Syringomyelia refers to a cystic dilation within the spinal cord. Syringomyelia can occur in association with a Chiari, arachnoiditis, posttrauma, neoplasms of the spine, and posterior fossa.[1–3] The incidence of symptomatic posttraumatic syringomyelia (PTS) ranges from 1% to 7%.
Following spinal trauma, about 50% develop spinal cystic change and 21%–28% develop a syrinx over the next three decades. However, only 1%–9% of patients with spinal cord injury progress to symptomatic syringomyelia.
The clinical presentation includes pain, ascending sensory, and motor deficits. In the current era, it is important to identify and treat such cases of PTS at the earliest, considering not only the diagnostic modalities and treatment options available but also the long-term effects including permanent neurological deficits if left untreated.

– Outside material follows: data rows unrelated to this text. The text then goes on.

-- ==== Sys2Proof/WellFormed.lean ====
section
/-!
DEFINITION. Sys2Proof/WellFormed.lean: the opcode map (R104, R107) with the field letters of R103, and the static decode checks
of R101 (check 4, and the part of check 5 that needs no window): which instructions the encoding admits.
-/
namespace Sys2Proof

/-- Why the decoder refuses a word whose major and minor are assigned (R101): a reserved or excluded field value (check 4,
detail 2 of R109), or an illegal register (check 5, detail 3). -/
inductive DecodeError where
  | reserved
  | register
deriving DecidableEq, Repr, Inhabited

/-- The kind of an operand field (R103). -/
inductive Letter where
  | cell      -- v and x: a cell index
  | immCell   -- imm in a V word: a cell, or the immediate when NSB = 7
  | sreg      -- s: a scalar register, or an operand code of R32
  | pred      -- p: a predicate, higher bits 0
  | lit       -- k: a literal value
  | zero      -- 0: the field must be 0
deriving DecidableEq, Repr, Inhabited

/-- The third operand of the third-operand shape (R92). -/
inductive Third where
  | none | cell | pred
deriving DecidableEq, Repr, Inhabited

/-- What the encoding admits for one lane instruction: the letters of d, a, b and the third operand, whether RO must be 0,
whether narrow sources and a narrow destination are admitted (R98) and in which class (R95), the width a narrow source must have
(R153), and whether MOD is listed (R105). -/
structure LaneSig where
  d : Letter
  a : Letter
  b : Letter
  third : Third
  roZero : Bool
  narrowSrc : Bool
  narrowDst : Bool
  float : Bool
  srcWidth : Option NarrowWidth
  modOk : Bool
deriving DecidableEq, Repr, Inhabited

/-- When the immediate of R99 is admitted. -/
inductive ImfUse where
  | never | optional | required
deriving DecidableEq, Repr, Inhabited

/-- What the encoding admits for one scalar instruction (R107): the letters, the use of IMF, whether MOD is listed, and the
limits of its literals. -/
structure ScalarSig where
  d : Letter
  a : Letter
  b : Letter
  imf : ImfUse
  modOk : Bool
  extra : Bool
deriving DecidableEq, Repr, Inhabited

/-- The place of an instruction in the opcode map, with its signature and operands. -/
inductive Form where
  | lane (major minor : Nat) (sig : LaneSig) (o : LaneOps)
  | scalar (major minor : Nat) (sig : ScalarSig) (o : ScalarOps)
  | branch (o : BranchOps)
  | step                          -- no encoding: a step of the hardware, the host or the management
deriving DecidableEq, Repr

/-- The integer MOD of R105 and R149: kind in `kinds`, packed widths 1 and 2 only where `packed`, .sat only where `sat`. -/
def intMod (m : BitVec 5) (kinds : List Nat) (packed sat : Bool) : Bool :=
  kinds.contains (m.extractLsb' 0 2).toNat &&
  (packed || (m.extractLsb' 2 2 != 1#2 && m.extractLsb' 2 2 != 2#2)) &&
  (sat || !m[4])

/-- The float MOD of R195. -/
def floatMod (m : BitVec 5) : Bool := m.toNat ≤ 3

/-- The ST widths of R171. -/
def storeMod (m : BitVec 5) : Bool := [0, 2, 4, 5, 6].contains m.toNat

/-- The RED and SCAN MOD of R105: op in bits 2:0, type in bits 4:3, no .f32 with .and, .or, .xor. -/
def laneReduceMod (m : BitVec 5) : Bool :=
  (m.extractLsb' 0 3).toNat ≤ 5 && (m.extractLsb' 3 2).toNat ≤ 2 &&
  !((m.extractLsb' 3 2).toNat == 2 && 3 ≤ (m.extractLsb' 0 3).toNat)

/-- A lane instruction that admits no narrowing (R98). -/
def plainSig (d a b : Letter) (third : Third) (modOk : Bool) : LaneSig :=
  ⟨d, a, b, third, false, false, false, false, none, modOk⟩

/-- An integer major: narrow operands only at width 32 (R98, R105). -/
def intSig (o : LaneOps) (a b : Letter) (third : Third) (dst modOk : Bool) : LaneSig :=
  let w32 := o.mod.extractLsb' 2 2 == 0#2
  ⟨if dst then .cell else .pred, a, b, third, false, w32, w32 && dst, false, none, modOk⟩

/-- MOVE: as an integer major, with its own letters (R104). -/
def moveSig (o : LaneOps) (d a b : Letter) (dst modOk : Bool) : LaneSig :=
  let w32 := o.mod.extractLsb' 2 2 == 0#2
  ⟨d, a, b, .none, false, w32, w32 && dst, false, none, modOk⟩

/-- A float major: narrow operands only with .f32 (R195). -/
def floatSig (o : LaneOps) (d b : Letter) (third : Third) (dst modOk : Bool) : LaneSig :=
  let f32 := o.mod == 0#5
  ⟨d, .cell, b, third, false, f32, f32 && dst, true, none, modOk⟩

/-- The narrow width of a format code of R106, where it is narrower than 32 bits. -/
def fmtNarrow (m : BitVec 5) : Option NarrowWidth :=
  match m.toNat with
  | 0x1 | 0x2 | 0xB | 0xC => some .w16
  | 0x4 | 0x5 | 0x9 | 0xA => some .w8
  | 0x6 | 0x7 => some .w6
  | 0x8 => some .w4
  | _ => none

/-- IORD (R153): MOD is a format code, and a narrow source has exactly the format's width, so that a format of 32 or 64 bits has none; a
64-bit format has no narrow destination. -/
def iordSig (o : LaneOps) : LaneSig :=
  ⟨.cell, .cell, .zero, .none, false, (fmtNarrow o.mod).isSome, o.mod != 3#5 && o.mod != 15#5, false, fmtNarrow o.mod, o.mod.toNat ≤ 15⟩
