-- ==== Sys2Proof/Machine/Reals.lean ====
section
/-!
DEFINITION. Sys2Proof/Machine/Reals.lean: exact results as dyadic numbers, the rounding of R64 with its overflow rule R66, and the
exact operations behind the float and ZXF instructions.
-/
namespace Sys2Proof.Machine

/-- The rounding modes of R42 and R44, by their codes. -/
inductive RMode where
  | rne | rtz | rup | rdn | rna | rodd
deriving DecidableEq, Repr, Inhabited

/-- The mode of a code 0..5 (R42, R44). -/
def RMode.ofCode (c : Nat) : RMode :=
  match c with
  | 0 => .rne
  | 1 => .rtz
  | 2 => .rup
  | 3 => .rdn
  | 4 => .rna
  | _ => .rodd

/-- A float value. A NaN has its sign, its fraction of `fw` bits with the quiet bit on top, and that bit apart. A finite value is
(−1)^neg × m × 2^e, or, with `more`, lies strictly between that and the next integer m. Zero has m = 0. -/
inductive FVal where
  | nan (neg : Bool) (quiet : Bool) (frac fw : Nat)
  | inf (neg : Bool)
  | fin (neg : Bool) (m : Nat) (e : Int) (more : Bool)
deriving DecidableEq, Repr, Inhabited

/-- The flags of R67. -/
structure Flags where
  nv : Bool := false
  dz : Bool := false
  of : Bool := false
  uf : Bool := false
  nx : Bool := false
deriving DecidableEq, Repr, Inhabited

/-- No flag. -/
def Flags.none : Flags := {}

/-- The flags of two operations together. -/
def Flags.or (a b : Flags) : Flags :=
  ⟨a.nv || b.nv, a.dz || b.dz, a.of || b.of, a.uf || b.uf, a.nx || b.nx⟩

/-- The invalid flag alone. -/
def Flags.invalid : Flags := { nv := true }

/-- The default NaN (R69). -/
def FVal.dflt : FVal := .nan false true 1 1

/-- A zero of the given sign. -/
def FVal.zero (neg : Bool) : FVal := .fin neg 0 0 false

def FVal.isNan : FVal → Bool
  | .nan _ _ _ _ => true
  | _ => false

/-- A signalling NaN. -/
def FVal.isSnan : FVal → Bool
  | .nan _ q _ _ => !q
  | _ => false

def FVal.isInf : FVal → Bool
  | .inf _ => true
  | _ => false

def FVal.isZero : FVal → Bool
  | .fin _ m _ more => m == 0 && !more
  | _ => false

def FVal.neg : FVal → Bool
  | .nan n _ _ _ => n
  | .inf n => n
  | .fin n _ _ _ => n

/-- The value with its sign changed. -/
def FVal.negate : FVal → FVal
  | .nan n q f w => .nan (!n) q f w
  | .inf n => .inf (!n)
  | .fin n m e s => .fin (!n) m e s

/-- The NaN with its quiet bit set (R69). -/
def FVal.quieten : FVal → FVal
  | .nan n q f w => if q then .nan n true f w else .nan n true (f + 2 ^ (w - 1)) w
  | v => v

/-- The exponent of the leading bit of a nonzero finite value. -/
def FVal.expo : FVal → Int
  | .fin _ m e _ => e + (Nat.log2 m : Int)
  | _ => 0

/-- The result of R64: magnitude n × 2^q, whether it differs from the exact value, and whether the exact value was below
2^emin. -/
structure Rounded where
  n : Nat
  q : Int
  inexact : Bool
  tiny : Bool
deriving DecidableEq, Repr, Inhabited

/-- The integer that R64 takes: `lo` below, `f` the fraction compared with one half (0 none, 1 below, 2 equal, 3 above). -/
def roundUp (rm : RMode) (neg : Bool) (lo f : Nat) : Bool :=
  f != 0 && match rm with
    | .rne => f == 3 || (f == 2 && lo % 2 == 1)
    | .rna => 2 ≤ f
    | .rup => !neg
    | .rdn => neg
    | .rodd => lo % 2 == 0
    | .rtz => false

/-- m × 2^e cut at the bit of weight 2^q: the integer below and the fraction's code of `roundUp`. -/
def cutAt (m : Nat) (e q : Int) (more : Bool) : Nat × Nat :=
  if q ≤ e then (m * 2 ^ (e - q).toNat, if more then 1 else 0)
  else
    let d := min (q - e).toNat (Nat.log2 m + 2)
    let lo := m / 2 ^ d
    let rem := m % 2 ^ d
    let half := 2 ^ (d - 1)
    let f := if rem == 0 && !more then 0 else if rem < half then 1 else if rem == half && !more then 2 else 3
    (lo, f)

/-- round_p of R64 for a nonzero value of magnitude m × 2^e. -/
def roundP (neg : Bool) (m : Nat) (e : Int) (more : Bool) (p : Nat) (emin : Int) (rm : RMode) : Rounded :=
  let ex := e + (Nat.log2 m : Int)
  let q := max ex emin - p + 1
  let (lo, f) := cutAt m e q more
  let n := if roundUp rm neg lo f then lo + 1 else lo
  ⟨n, q, f != 0, ex < emin⟩

/-- The largest finite value is exceeded: n × 2^q > mm × 2^me. -/
def exceeds (n : Nat) (q : Int) (mm : Nat) (me : Int) : Bool :=
  if n == 0 then false
  else
    let a := q + (Nat.log2 n : Int)
    let b := me + (Nat.log2 mm : Int)
    if a != b then b < a
    else if q ≤ me then mm * 2 ^ (me - q).toNat < n else mm < n * 2 ^ (q - me).toNat

/-- Overflow goes to an infinity (R66), rather than to the largest finite value. -/
def overflowToInf (rm : RMode) (neg : Bool) : Bool :=
  match rm with
  | .rne | .rna => true
  | .rtz | .rodd => false
  | .rup => !neg
  | .rdn => neg

/-- Sum of two finite values with exact bits; the sign of an exact zero by R65. -/
def addFin (rm : RMode) (n1 : Bool) (m1 : Nat) (e1 : Int) (n2 : Bool) (m2 : Nat) (e2 : Int) : FVal :=
  let e := if m1 == 0 then e2 else if m2 == 0 then e1 else min e1 e2
  let a := if m1 == 0 then 0 else m1 * 2 ^ (e1 - e).toNat
  let b := if m2 == 0 then 0 else m2 * 2 ^ (e2 - e).toNat
  if n1 == n2 then .fin n1 (a + b) e false
  else if a == b then .fin (rm == .rdn) 0 0 false
  else if b < a then .fin n1 (a - b) e false
  else .fin n2 (b - a) e false

/-- Exact sum (R198, R217); `none` for an invalid operation. Both operands are numbers. -/
def addVal (rm : RMode) (a b : FVal) : Option FVal :=
  match a, b with
  | .inf x, .inf y => if x == y then some (.inf x) else none
  | .inf x, _ => some (.inf x)
  | _, .inf y => some (.inf y)
  | .fin n1 m1 e1 _, .fin n2 m2 e2 _ => some (addFin rm n1 m1 e1 n2 m2 e2)
  | _, _ => none

/-- Exact product; `none` for 0 × inf. -/
def mulVal (a b : FVal) : Option FVal :=
  match a, b with
  | .inf x, .inf y => some (.inf (x != y))
  | .inf x, .fin y m _ _ => if m == 0 then none else some (.inf (x != y))
  | .fin x m _ _, .inf y => if m == 0 then none else some (.inf (x != y))
  | .fin x m1 e1 _, .fin y m2 e2 _ => some (.fin (x != y) (m1 * m2) (e1 + e2) false)
  | _, _ => none

/-- How many bits a quotient, a root or a special function carries before its rounding: more than any precision plus two. -/
def guardBits : Nat := 320

/-- Quotient (R198, R217): `none` for 0/0 and inf/inf; the flag tells a finite nonzero value divided by zero. -/
def divVal (a b : FVal) : Option (FVal × Bool) :=
  match a, b with
  | .inf _, .inf _ => none
  | .inf x, .fin y _ _ _ => some (.inf (x != y), false)
  | .fin x _ _ _, .inf y => some (.zero (x != y), false)
  | .fin x m1 e1 _, .fin y m2 e2 _ =>
    if m2 == 0 then (if m1 == 0 then none else some (.inf (x != y), true))
    else if m1 == 0 then some (.zero (x != y), false)
    else
      let k := guardBits + Nat.log2 m2
      let num := m1 * 2 ^ k
      some (.fin (x != y) (num / m2) (e1 - e2 - k) (num % m2 != 0), false)
  | _, _ => none

/-- The integer square root, one bit at a time from bit `i` − 1 down. -/
def isqrtBits : Nat → Nat → Nat → Nat
  | 0, _, r => r
  | i + 1, v, r =>
    let t := r + 2 ^ i
    isqrtBits i v (if t * t ≤ v then t else r)

/-- The integer square root. -/
def isqrt (v : Nat) : Nat := isqrtBits (Nat.log2 v / 2 + 1) v 0

/-- Square root of a nonnegative number (R200, R217); `none` below −0. -/
def sqrtVal (a : FVal) : Option FVal :=
  match a with
  | .inf false => some (.inf false)
  | .inf true => none
  | .fin n m e _ =>
    if m == 0 then some (.zero n)
    else if n then none
    else
      let k0 := 2 * guardBits
      let k := if (e - k0) % 2 == 0 then k0 else k0 + 1
      let v := m * 2 ^ k
      let r := isqrt v
      some (.fin false r ((e - k) / 2) (r * r != v))
  | _ => none

/-- a × b + c exactly (R198): the product first, then the sum. -/
def fmaVal (rm : RMode) (a b c : FVal) : Option FVal := do
  let ab ← mulVal a b
  match ab, c with
  | .fin n1 m1 e1 _, .fin n2 m2 e2 _ => some (addFin rm n1 m1 e1 n2 m2 e2)
  | x, y => addVal rm x y

/-- Value order with −0 below +0 (R199): a strictly below b. Both are numbers. -/
def ltTotal (a b : FVal) : Bool :=
  match a, b with
  | .inf x, .inf y => x && !y
  | .inf x, _ => x
  | _, .inf y => !y
  | .fin n1 m1 e1 _, .fin n2 m2 e2 _ =>
    if m1 == 0 && m2 == 0 then n1 && !n2
    else match addFin .rne n1 m1 e1 (!n2) m2 e2 with
      | .fin n m _ _ => n && m != 0
      | _ => false
  | _, _ => false

/-- Numeric equality, −0 equal to +0 (R202). -/
def eqVal (a b : FVal) : Bool :=
  match a, b with
  | .inf x, .inf y => x == y
  | .fin n1 m1 e1 _, .fin n2 m2 e2 _ =>
    if m1 == 0 && m2 == 0 then true
    else match addFin .rne n1 m1 e1 (!n2) m2 e2 with
      | .fin _ m _ _ => m == 0
      | _ => false
  | _, _ => false

/-- Numeric order, −0 equal to +0 (R202). -/
def ltVal (a b : FVal) : Bool := ltTotal a b && !eqVal a b

/-- A value rounded to an integer by R64 with a quantum of 1 (R205, R220): the signed integer, and whether it differs. -/
def toIntVal (rm : RMode) (neg : Bool) (m : Nat) (e : Int) (more : Bool) : Int × Bool :=
  if m == 0 && !more then (0, false)
  else
    let (lo, f) := cutAt m e 0 more
    let n := if roundUp rm neg lo f then lo + 1 else lo
    (if neg then -(n : Int) else n, f != 0)

/-- The fraction bits of 2^y for y = f / 2^w, as r / 2^W with W = 512: a product of the factors 2^(2^−i), each from below. -/
def exp2Frac : Nat → Nat → Nat → Nat → Nat → Nat
  | 0, _, _, _, acc => acc
  | n + 1, f, w, root, acc =>
    let root' := isqrt (root * 2 ^ 512)
    let w' := w - 1
    if w == 0 then acc
    else if 2 ^ w' ≤ f then exp2Frac n (f - 2 ^ w') w' root' (acc * root' / 2 ^ 512)
    else exp2Frac n f w' root' acc

/-- 2^x for a finite nonzero x that is no integer (R81): a value from below, never exact. A magnitude below 2^−200 gives a value
just above or just below 1. -/
def exp2Val (neg : Bool) (m : Nat) (e : Int) : FVal :=
  if e + (Nat.log2 m : Int) < -200 then
    (if neg then .fin false (2 ^ guardBits - 1) (-(guardBits : Int)) true else .fin false (2 ^ guardBits) (-(guardBits : Int)) true)
  else if 20 < e + (Nat.log2 m : Int) then
    (if neg then .fin false 1 (-(2 ^ 20 : Int)) true else .fin false 1 (2 ^ 20 : Int) true)
  else
    let w := (-e).toNat
    let whole := m / 2 ^ w
    let frac := m % 2 ^ w
    let (n, f) : Int × Nat := if neg then (-(whole : Int) - 1, 2 ^ w - frac) else (whole, frac)
    let r := exp2Frac 300 f w (2 ^ 513) (2 ^ 512)
    .fin false r (n - 512) true

/-- The binary digits of log2 of z / 2^W for 1 ≤ z / 2^W < 2, W = 1,024, by repeated squaring. -/
def log2Digits : Nat → Nat → Nat → Nat
  | 0, _, acc => acc
  | n + 1, z, acc =>
    let z2 := z * z / 2 ^ 1024
    if 2 ^ 1025 ≤ z2 then log2Digits n (z2 / 2) (2 * acc + 1) else log2Digits n z2 (2 * acc)

/-- log2 of a positive finite value (R81): exact for a power of two, else from below in magnitude. -/
def log2Val (m : Nat) (e : Int) : FVal :=
  let l := Nat.log2 m
  let ex := e + (l : Int)
  if m == 2 ^ l then
    (if ex == 0 then .zero false else .fin (ex < 0) ex.natAbs 0 false)
  else
    let z := if l ≤ 1024 then m * 2 ^ (1024 - l) else m / 2 ^ (l - 1024)
    let d := log2Digits guardBits z 0
    let v : Int := ex * 2 ^ guardBits + d
    if v < 0 then .fin true (-v - 1).toNat (-(guardBits : Int)) true else .fin false v.toNat (-(guardBits : Int)) true

/-- 1 / √a of a positive finite value (R81). -/
def rsqrtVal (m : Nat) (e : Int) : FVal :=
  -- 1/√(m 2^e) = √(2^k / m) 2^(−(k + e)/2), with k + e even
  let k0 := 2 * guardBits + Nat.log2 m
  let k := if (e + k0) % 2 == 0 then k0 else k0 + 1
  let num := 2 ^ k
  let v := num / m
  let r := isqrt v
  .fin false r (-((e + k) / 2)) (r * r != v || num % m != 0)

end Sys2Proof.Machine
end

A 34-year-old male presented to us with a history of giddiness and heaviness of the head, impaired fine motor movements of both hands for 1 month. He had sustained a D12 compression fracture when he met with a road traffic accident 7 years ago and developed paraparesis with bilateral foot drop, for which he underwent instrumented stabilization of the fracture.
Clinical evaluation revealed features of myelopathy with exaggerated deep tendon reflexes across both upper and lower extremities with the presence of deltoid and pectoralis jerks, small muscle wasting of the hands, and upper motor neuron (UMN) bladder with residual bilateral foot drop. In this case, although his trauma was 7 years ago, his symptoms related to the syrinx were only present for the past 1 month. His UMN bladder could be a part of posttraumatic myelomalacia myelopathy (PPMM), as explained by Fischbein etal.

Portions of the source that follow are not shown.